In this case, the multilayer double-sided pressure-sensitive adhesive sheet 1 of the present invention is obtained by bonding the touch panel to the display surface of the display device via the multilayer double-sided pressure-sensitive adhesive sheet 1 and then irradiating the active energy with the touch panel and the display surface of the display device. It is important to have a configuration that allows re-peeling to at least one of the surfaces, and in particular, has a configuration that enables re-peeling from the display surface of the display device. It is preferable. In such a configuration, since the adhesive does not remain in the display device, the display device can be reused as it is without any modification after peeling, which is economically useful.

[Touch panel]
The touch panel bonded by the multilayer double-sided pressure-sensitive adhesive sheet 1 of the present invention is not particularly limited in its configuration or type. The bonding surface of the touch panel (the surface to which the double-sided adhesive sheet adheres) is usually a polyolefin resin such as a cyclic olefin resin (norbornene resin, etc.), a polycarbonate resin, a polyarylate resin, a polyether sulfone resin, etc. It is the surface of the film or sheet | seat by this resin.

[Display device]
The display device bonded by the multilayer double-sided pressure-sensitive adhesive sheet 1 of the present invention is not particularly limited, and examples thereof include a liquid crystal display device (LCD module), a plasma display, and an organic EL display. The display surface of the LCD module may be made of triacetyl cellulose (TAC) or glass, and the display device may be provided with a polarizing plate. Therefore, the display surface of the display device (the surface on which the double-sided pressure-sensitive adhesive sheet is bonded) is usually the surface of a glass plate or a TAC film.

[Peeling method]
In the multilayer double-sided pressure-sensitive adhesive sheet 1 of the present invention having the first outermost pressure-sensitive adhesive layer 11 and the second outermost pressure-sensitive adhesive layer 12, the first outermost pressure-sensitive adhesive layer 11 is adhered to the display device, and the second outermost pressure-sensitive adhesive layer 1 is bonded. In a preferred embodiment, the outer pressure-sensitive adhesive layer 12 is bonded to the touch panel. According to this embodiment, even when a bonding mistake occurs, an expensive display device can be reused, which is economical.
In peeling, active energy rays, preferably ultraviolet rays are irradiated. The irradiation amount is preferably 300 mJ / cm ² or more. If the irradiation amount is not less than the lower limit value, the adhesive force can be easily lowered and lost.

(Function and effect)
The multilayer double-sided pressure-sensitive adhesive sheet 1 of the present invention usually has an adhesive force but loses the adhesive force after irradiation with active energy, and peels the double-sided pressure-sensitive adhesive sheet from the optical member as an adherend without leaving any adhesive. Can do. Moreover, since the polymerization initiator (D) is contained in the second outermost pressure-sensitive adhesive layer 12, the first outermost pressure-sensitive adhesive layer 11 is not easily affected by natural light or the like.

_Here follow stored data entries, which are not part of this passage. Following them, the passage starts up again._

/-! #### advance -/

@[simp] theorem State.advance_S : (s.advance).S = s.S := rfl
@[simp] theorem State.advance_PR : (s.advance).PR = s.PR := rfl
@[simp] theorem State.advance_BUF : (s.advance).BUF = s.BUF := rfl
@[simp] theorem State.advance_bufOrigin : (s.advance).bufOrigin = s.bufOrigin := rfl
@[simp] theorem State.advance_FIFO : (s.advance).FIFO = s.FIFO := rfl
@[simp] theorem State.advance_busy : (s.advance).busy = s.busy := rfl
@[simp] theorem State.advance_done : (s.advance).done = s.done := rfl
@[simp] theorem State.advance_err : (s.advance).err = s.err := rfl
@[simp] theorem State.advance_werr : (s.advance).werr = s.werr := rfl
@[simp] theorem State.advance_sovf : (s.advance).sovf = s.sovf := rfl
@[simp] theorem State.advance_cause : (s.advance).cause = s.cause := rfl
@[simp] theorem State.advance_lastCmd : (s.advance).lastCmd = s.lastCmd := rfl
@[simp] theorem State.advance_doneIE : (s.advance).doneIE = s.doneIE := rfl
@[simp] theorem State.advance_errIE : (s.advance).errIE = s.errIE := rfl
@[simp] theorem State.advance_cur : (s.advance).cur = s.cur := rfl
@[simp] theorem State.advance_acc : (s.advance).acc = s.acc := rfl
@[simp] theorem State.advance_nb : (s.advance).nb = s.nb := rfl
@[simp] theorem State.advance_idx : (s.advance).idx = s.idx := rfl
@[simp] theorem State.advance_decoded : (s.advance).decoded = s.decoded := rfl
@[simp] theorem State.advance_rdata : (s.advance).rdata = s.rdata := rfl
@[simp] theorem State.advance_script : (s.advance).script = s.script.tail := rfl
@[simp] theorem State.advance_draws : (s.advance).draws = s.draws + 1 := rfl

/-! #### clearFlags -/

@[simp] theorem State.clearFlags_S (w : Word) : (s.clearFlags w).S = s.S := rfl
@[simp] theorem State.clearFlags_PR (w : Word) : (s.clearFlags w).PR = s.PR := rfl
@[simp] theorem State.clearFlags_BUF (w : Word) : (s.clearFlags w).BUF = s.BUF := rfl
@[simp] theorem State.clearFlags_bufOrigin (w : Word) : (s.clearFlags w).bufOrigin = s.bufOrigin := rfl
@[simp] theorem State.clearFlags_FIFO (w : Word) : (s.clearFlags w).FIFO = s.FIFO := rfl
@[simp] theorem State.clearFlags_busy (w : Word) : (s.clearFlags w).busy = s.busy := rfl
@[simp] theorem State.clearFlags_done (w : Word) : (s.clearFlags w).done = (s.done && !w.getLsbD 1) := rfl
@[simp] theorem State.clearFlags_err (w : Word) : (s.clearFlags w).err = (s.err && !w.getLsbD 2) := rfl
@[simp] theorem State.clearFlags_werr (w : Word) : (s.clearFlags w).werr = (s.werr && !w.getLsbD 4) := rfl
@[simp] theorem State.clearFlags_sovf (w : Word) : (s.clearFlags w).sovf = (s.sovf && !w.getLsbD 5) := rfl
@[simp] theorem State.clearFlags_cause (w : Word) : (s.clearFlags w).cause = if w.getLsbD 2 then 0 else s.cause := rfl
@[simp] theorem State.clearFlags_lastCmd (w : Word) : (s.clearFlags w).lastCmd = s.lastCmd := rfl
@[simp] theorem State.clearFlags_doneIE (w : Word) : (s.clearFlags w).doneIE = s.doneIE := rfl
@[simp] theorem State.clearFlags_errIE (w : Word) : (s.clearFlags w).errIE = s.errIE := rfl
@[simp] theorem State.clearFlags_cur (w : Word) : (s.clearFlags w).cur = s.cur := rfl
@[simp] theorem State.clearFlags_acc (w : Word) : (s.clearFlags w).acc = s.acc := rfl
@[simp] theorem State.clearFlags_nb (w : Word) : (s.clearFlags w).nb = s.nb := rfl
@[simp] theorem State.clearFlags_idx (w : Word) : (s.clearFlags w).idx = s.idx := rfl
@[simp] theorem State.clearFlags_decoded (w : Word) : (s.clearFlags w).decoded = s.decoded := rfl
@[simp] theorem State.clearFlags_rdata (w : Word) : (s.clearFlags w).rdata = s.rdata := rfl
@[simp] theorem State.clearFlags_script (w : Word) : (s.clearFlags w).script = s.script := rfl
@[simp] theorem State.clearFlags_draws (w : Word) : (s.clearFlags w).draws = s.draws := rfl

EXAMPLES Hereinafter, although an Example and a comparative example are given and this invention is demonstrated more concretely, this invention is not limited to these Examples. Further, “parts” and “%” in the examples are “parts by mass” and “% by mass”, respectively, unless otherwise specified.
In addition, the mass average molecular weight _Mw was measured by using a gel permeation chromatography (pump: PU-980, detector: RI-2031Plus, manufactured by JASCO Corporation) from a sample in which THF (tetrahydrofuran) was dissolved, and polystyrene. It is the value obtained by the standard.

Example 1
[Synthesis of the adhesive solution of the first outermost adhesive layer]
Emulsion polymerization was performed with 80 parts of acrylonitrile and 15 parts of butyl acrylate as a functional group with a monomer composition of 5 parts of acrylic acid to obtain an acrylic copolymer having a Mw of 500,000. To 100 parts of this acrylic copolymer, 5 parts of polyfunctional isocyanate (manufactured by Nippon Polyurethane Co., Ltd .: Coronate L) as a crosslinking agent and 100 parts of trimethylolpropane triacrylate as a polymerizable unsaturated group-containing monomer were added. The solution of adhesive 1-1 was obtained by diluting in a 5% toluene solution.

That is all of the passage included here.